───── EXERCISE MATERIALS ─────

/-- Send a released entry (R60, R170): performed at its bank or cache, a store granule by granule (R154), or carried to where it is
performed. -/
def sendEntry (s : State) (x : Nat × Nat × Entry) : State :=
  let e := x.2.2
  let s := match s.str? x.1 x.2.1 with
    | some t => s.sendRelease t (entryItem s x)
    | none => s
  let prof := s.bandProf x.1
  let dummy : Op := { id := 0, b := x.1, n := x.2.1, seq := e.seq, path := none, pc := e.pc, kind := .store, core := e.core }
  let r : Req := { s.strReq dummy (.write []) with op := none, entry := some e.id, ty := 1 }
  let part : List WByte → List WByte := someOf s.nfree WByte.place
  let rest : List WByte → List WByte := othersOf s.nfree WByte.place
  let s0 := { s with nfree := s.nfree + 1 }
  match e.kind with
  | .fence scope mask =>
    let s := if fenceMet s x.1 x.2.1 e.seq mask then s else s.claim x.1 x.2.1 e.seq scope fenceOps (fenceEntries mask)
    { s with rels := s.rels.filter (fun y => y.2.2.id != e.id) }
  | .drop h =>
    let c := ctxOf s x.1
    entryDone { s with waybills := s.waybills.filter (fun (w : Waybill) => !(w.ctx == c && w.handle == h)) } e
  | .put =>
    match e.ops.head?.bind (fun o => s.op? o) with
    | some o => sendReads ((markSent s e).modOp o.id (fun y => { y with sent := true, left := 0 })) { o with sent := true, left := 0 }
    | none => markSent s e
  | .store .bench _ _ _ _ bs =>
    leaveBytes (s0.modBand x.1 (fun y => { y with bench := (part bs).foldl (fun m (b : WByte) => memPut m b.a b.v) y.bench })) e (rest bs)
  | .store .pantry line _ _ remote bs =>
    if remote then (markSent s e).addReq { r with kind := .write bs, pdie := some (line * 128 / 2 ^ 27), line := line } (fun i => [Instr.pantryVerb i])
    else leaveBytes (writePantry s0 r.die (part bs)) e (rest bs)
  | .store .glob line _ _ _ bs =>
    let k := entFor e.ents (line * 128)
    if lineHeld s r.die prof k (line * 128) then leaveBytes (mergeLine s0 r.die r.core (lineKey s k (line * 128)) (part bs)) e (rest bs)
    else writeLine (markSent s e) r prof e.ents line bs
  | .sig a v =>
    let la : List LaneAtom := [{ lane := 0, a := a, x := v, y := 0#64 }]
    if a / 2 ^ 27 = r.die then
      match s.site? r.die with
      | some st => entryDone (s.modSite r.die (fun y => { y with pantry := (rmwMem 0 true (la.map (fun z => { z with a := z.a % 2 ^ 27 })) st.pantry).1 })) e
      | none => markSent s e
    else (markSent s e).addReq { r with kind := .rmw 0 true la, pdie := some (a / 2 ^ 27), line := a / 128, ty := 2 } (fun i => [Instr.pantryVerb i])
  | .atom sp op w8 _ lanes =>
    let a := ((lanes.head?).map (fun (z : LaneAtom) => z.a)).getD 0
    let here := fun (_ : Unit) => leaveLanes (rmwHere s0 x.1 r.die sp op w8 (someLanes s.nfree sp lanes).1).1 e (someLanes s.nfree sp lanes).2
    match sp with
    | .bench => here ()
    | .pantry =>
      if a / 2 ^ 27 = r.die then here ()
      else (markSent s e).addReq { r with kind := .rmw op w8 lanes, pdie := some (a / 2 ^ 27), line := a / 128, ty := 2 } (fun i => [Instr.pantryVerb i])
    | .glob =>
      let h := homeOf (entFor e.ents a) a
      (markSent s e).addReq { r with kind := .rmw op w8 lanes, home := h.1, ctx := h.2.1, line := h.2.2 / 128, ty := 2 }
        (homeEvent s h.1 (fun i => Instr.homeRequest i))

/-- The bytes that a request read go to its operation, its job, or the host. -/
def State.answer (s : State) (r : Req) (bs : List (Nat × Byte)) : State :=
  match r.op with
  | some o => s.modOp o (gather bs)
  | none =>
    match r.who with
    | .host off =>
      match r.kind with
      | .write _ => s
      | k =>
        let n := match k with | .rmw _ false _ => 4 | _ => bs.length
        { s with replies := s.replies ++ [(off, .data ((bs.map (fun x => x.2)).take n))] }
    | .job j => s.modJob j (fun x => { x with got := bs.foldl (fun m y => smPut 0#8 m y.1 y.2) x.got })
    | .peer m => s.toPeer m 1 (.data r.id (if r.ret then bs.map (fun x => x.2) else []))
    | _ => s

/-- A store entry without some bytes. -/
def Entry.strike (ws : List WByte) (e : Entry) : Entry :=
  { e with kind := match e.kind with
    | .store sp line c ord rem bs => .store sp line c ord rem (bs.filter (fun (b : WByte) => !ws.any (fun (w : WByte) => w.a == b.a)))
    | k => k }

/-- A request has been performed away from its die, and its reply leaves on the reply channel of `src` (R318, R319); its string's loads no
longer take their bytes from the store (R58, R160). Another module's leaves over the fabric; the serai's and the host's are there at
once. -/
def State.sendBack (s : State) (r : Req) (src : Nat) (bs : List (Nat × Byte)) : State :=
  let s := match r.kind, r.entry with
    | .write ws, some i => s.setEntry i (Entry.strike ws)
    | _, _ => s
  if (match r.who with | .str .. | .job _ => true | _ => false) && r.die != 15 then
    (s.modReq r.id (fun x => { x with back := some bs, arr := 0, src := src, held := none })).post [.dataMsg r.id none]
  else reqDone (s.answer r bs) r

/-- The bytes that a store's request still has to write: its entry supplies no others to its string's loads (R58). -/
def State.leftOf (s : State) (r : Req) (rest : List WByte) : State :=
  let s := s.modReq r.id (fun x => { x with kind := .write rest })
  match r.entry with
  | some i => s.setEntry i (Entry.keep rest)
  | none => s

─────

Give again, word for word, every line of the listing above from the one with "let la : List" to the one with "true la, pdie", both inclusive, and nothing beyond them.

    let la : List LaneAtom := [{ lane := 0, a := a, x := v, y := 0#64 }]
    if a / 2 ^ 27 = r.die then
      match s.site? r.die with
      | some st => entryDone (s.modSite r.die (fun y => { y with pantry := (rmwMem 0 true (la.map (fun z => { z with a := z.a % 2 ^ 27 })) st.pantry).1 })) e
      | none => markSent s e
    else (markSent s e).addReq { r with kind := .rmw 0 true la, pdie := some (a / 2 ^ 27), line := a / 128, ty := 2 } (fun i => [Instr.pantryVerb i])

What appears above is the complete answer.